- The Washington Times - Tuesday, August 6, 2002

HANOVER, Germany An exuberant Chancellor Gerhard Schroeder cranked up his election campaign yesterday, warning against military action to topple Iraqi leader Saddam Hussein and saying his government is not prepared for "adventures" in the Middle East.
Breaking out of a recent phase of lackluster speeches and appearances, Mr. Schroeder started the rally in Hanover by bounding onto the stage flashing "V" for victory signs with both hands and followed by his wife.
Mr. Schroeder, whose center-left government is sagging in the polls, pledged to keep up pressure on Saddam to let U.N. weapons inspectors back in, but repeatedly questioned the wisdom of military action to topple him.
"I warn against speculating about war and military action, and tell those who are making plans for such actions to think not only about how they are going in, but to have a political concept," Mr. Schroeder said.
"We are ready for solidarity, but this land will not be prepared for adventures, as long as I'm in control," Mr. Schroeder said. "I believe we should keep up the pressure on Saddam Hussein, yes. But I'm not for playing around with war or military action."
His warning came amid escalating talk in Washington of a U.S. military operation against Saddam.
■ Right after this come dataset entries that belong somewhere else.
-- ==== Sys2Proof/Machine/Scratch.lean ====
section
/-!
DEFINITION. Sys2Proof/Machine/Scratch.lean: the scratchpad of a core and its banks (03 R61, 09 R252), the near-stores of the dies
(09 R245, R246), and what they accept and acknowledge (09 R240).
-/

namespace Sys2Proof.Machine

/-! ### The scratchpad -/

def bankBytes : Nat := 0x18000

/-- A slot's range holds [lo, hi). -/
def Activation.inRange (a : Activation) (lo hi : Int) : Bool := decide ((a.spbase.toNat : Int) ≤ lo) && decide (hi ≤ a.splimit.toNat)

/-- A bank of the range is still being zeroed for the activation of the slot (R61). -/
def State.zeroingAt (s : State) (slot lo n : Nat) : Bool :=
  (s.core (coreOf slot)).bankZeroing.any fun z => z.side == sideOf slot && overlaps (z.part * bankBytes) bankBytes lo n

/-- The bank records the writing activation's context, or mixed (R61). -/
def CoreState.noteBank (c : CoreState) (a : Activation) (b : Nat) : CoreState :=
  if a.inRange (b * bankBytes : Nat) ((b + 1) * bankBytes : Nat) then { c with banks := c.banks.put b (ctxOf a.inctag) }
  else { c with banks := c.banks.del b }

/-- Note a write of [lo, lo + n). -/
def CoreState.noteWrite (c : CoreState) (a : Activation) (lo n : Nat) : CoreState :=
  if n = 0 then c
  else (rangeFrom (lo / bankBytes) ((lo + n - 1) / bankBytes + 1 - lo / bankBytes)).foldl (fun c b => c.noteBank a b) c

/-- Write scratchpad bytes for the activation of a slot. -/
def State.spWrite (s : State) (slot addr : Nat) (bs : List Byte) : State :=
  let a := (s.slot slot).act
  s.modCore (coreOf slot) fun c => ({ c with scratch := c.scratch.writeN addr bs }).noteWrite a addr bs.length

def State.spRead (s : State) (slot addr n : Nat) : List Byte := (s.core (coreOf slot)).scratch.readN addr n

/-- Write one scratchpad byte bit by bit: ones of `keep` leave the bit as it is (R167, R253). -/
def State.spMerge (s : State) (slot : Nat) (w : SpWrite) : State :=
  let old := (s.core (coreOf slot)).scratch.read w.addr
  s.spWrite slot w.addr [(old &&& w.keep) ||| (w.val &&& ~~~w.keep)]

/-! ### Near-stores (R245) -/

def NearStoreEntry.covers (e : NearStoreEntry) (pa n : Nat) : Bool := overlaps e.pa e.bytes.length pa n

/-- Lay bytes that stand at `at_` over a list of bytes that begins at `base` (log 43). -/
def overlay (base : Nat) (under : List Byte) (at_ : Nat) (bs : List Byte) : List Byte :=
  (under.zip (rangeFrom base under.length)).map fun (b, a) => if at_ ≤ a ∧ a < at_ + bs.length then (bs[a - at_]?).getD b else b

/-- The stores that a die has accepted lie over the bytes that their homes hold (R240). -/
def DieState.forward (d : DieState) (pa : Nat) (bs : List Byte) : List Byte :=
  d.accepted.foldl (fun bs e => if e.covers pa bs.length then overlay pa bs e.pa e.bytes else bs) bs

def lineBytes (l : NearLine) (off n : Nat) : List Byte := toBytes n (l.bytes.toNat / 2 ^ (8 * off))

/-- The lines of a near-store of 64 MiB (01 R17). -/
def nearLines : Nat := 262144

/-- A read of a core through its die's near-store: from a line of its fill class, else from the home, and the line is filled with the
class of the read. A window address is read from its far side, through no line (log 23). -/
def State.nearRead (s : State) (die pa n cls : Nat) (tag : BitVec 18) : List Byte × State :=
  let base := pa / 256 * 256
  let d := s.die die
  match s.paKind pa with
  | .window => let (bs, s) := s.physRead pa n; (d.forward pa bs, s)
  | .hole => s.physRead pa n
  | _ =>
    match d.lines.find? (fun l => l.base == base && l.cls == cls) with
    | some l => (lineBytes l (pa - base) n, s)
    | none =>
      let home := d.forward base (s.mem.readN base 256)
      let l : NearLine := ⟨base, cls, tag, BitVec.ofNat 2048 (ofBytes home)⟩
      (lineBytes l (pa - base) n, s.modDie die fun d => { d with lines := (l :: d.lines.filter (fun x => x.base != base)).take nearLines })

/-- A read of a core can be served now: by a line of its die, or from a home that the die reaches (R245; 16 R365). -/
def State.nearServes (s : State) (die pa cls : Nat) : Bool :=
  s.reaches die pa || (s.die die).lines.any fun l => l.base == pa / 256 * 256 && l.cls == cls

/-- A store of the die updates its lines (R245). -/
def NearLine.store (l : NearLine) (pa : Nat) (bs : List Byte) : NearLine :=
  if overlaps l.base 256 pa bs.length then
    { l with bytes := BitVec.ofNat 2048 (ofBytes (overlay l.base (toBytes 256 l.bytes.toNat) pa bs)) }
  else l

/-- The near-store of a die accepts a store. -/
def State.nearAccept (s : State) (die : Nat) (e : NearStoreEntry) : State :=
  s.modDie die fun d => { d with accepted := d.accepted ++ [e], lines := d.lines.map (fun l => l.store e.pa e.bytes) }

/-- Invalidate the lines that a test names (log 57). -/
def State.dropLines (s : State) (die : Nat) (p : NearLine → Bool) : State :=
  s.modDie die fun d => { d with lines := d.lines.filter (fun l => !p l) }

/-- The near-store acquire of R246: lines of the die whose fill class is in the mask. -/
def State.nearAcquire (s : State) (die mask : Nat) : State := s.dropLines die fun l => bitAt mask l.cls

/-- A physical address lies in the host window: what goes there leaves in the order in which its agent issued it (16 R369). -/
def inWindow (pa : Nat) : Bool := decide (0x20000000000 ≤ pa ∧ pa < 0x40000000000)

/-- The `k`-th accepted store of a die may be acknowledged: no earlier one of the die overlaps it, no earlier one of its agent is in its class
(R238, R241), and to the window none of its agent is earlier at all (16 R369). -/
def DieState.mayAck (d : DieState) (k : Nat) : Bool :=
  match d.accepted[k]? with
  | none => false
  | some e =>
    (d.accepted.take k).all fun x =>
      !x.covers e.pa e.bytes.length
      && !(x.slot == e.slot && x.burst == e.burst
        && ((inWindow x.pa && inWindow e.pa) || (x.cls == e.cls && (!e.burst || x.num != e.num))))

/-- A store performs at its home: the write, and the fate of one that meets a link that is down (16 R371) (log 23). -/
def State.homeWrite (s : State) (pa : Nat) (bs : List Byte) : Bool × State :=
  (s.paKind pa == .window && !s.hostUp, s.physWrite pa bs)

end Sys2Proof.Machine
end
Mr. Schroeder fended off the suggestion that he was exploiting the issue for his campaign, arguing that a NATO conference on Iraq is to convene Sept. 23, the day after German elections, and voters needed to know where a future government stands on the issue.
Edmund Stoiber, his conservative challenger, has played down Iraq, arguing that "it makes no sense to discuss such hypothetical questions and possibly generate fear."
Yesterday's rally in Hanover capital of the western state of Lower Saxony, a Social Democratic stronghold where Mr. Schroeder served as governor before his 1998 election win was the first of 400 planned campaign events.
Analysts have said Mr. Schroeder should be focusing on his economic agenda, and the chancellor responded by calling on business leaders to think beyond their bottom lines.
"Those who have an economic power have to be responsible for our society," he said.
The Social Democrats have trailed in the polls for months as Mr. Stoiber focused on the economic slowdown that has forced Mr. Schroeder to lower his sights on cutting unemployment.
The chancellor had looked strained recently, with his pledges to reform the labor market all but buried and his image as a man of action faltering.
A couple of scandals have eroded Mr. Schroeder's popularity in the past three weeks. He fired his defense minister amid charges of financial impropriety, and his government was implicated in orchestrating the removal of the chief executive of phone giant Deutsche Telekom.
A poll conducted by the Forsa institute and published last Wednesday showed the opposition Christian Democrats with 42 percent and the Social Democrats with 35 percent of the vote a gap 3 points wider than a week earlier.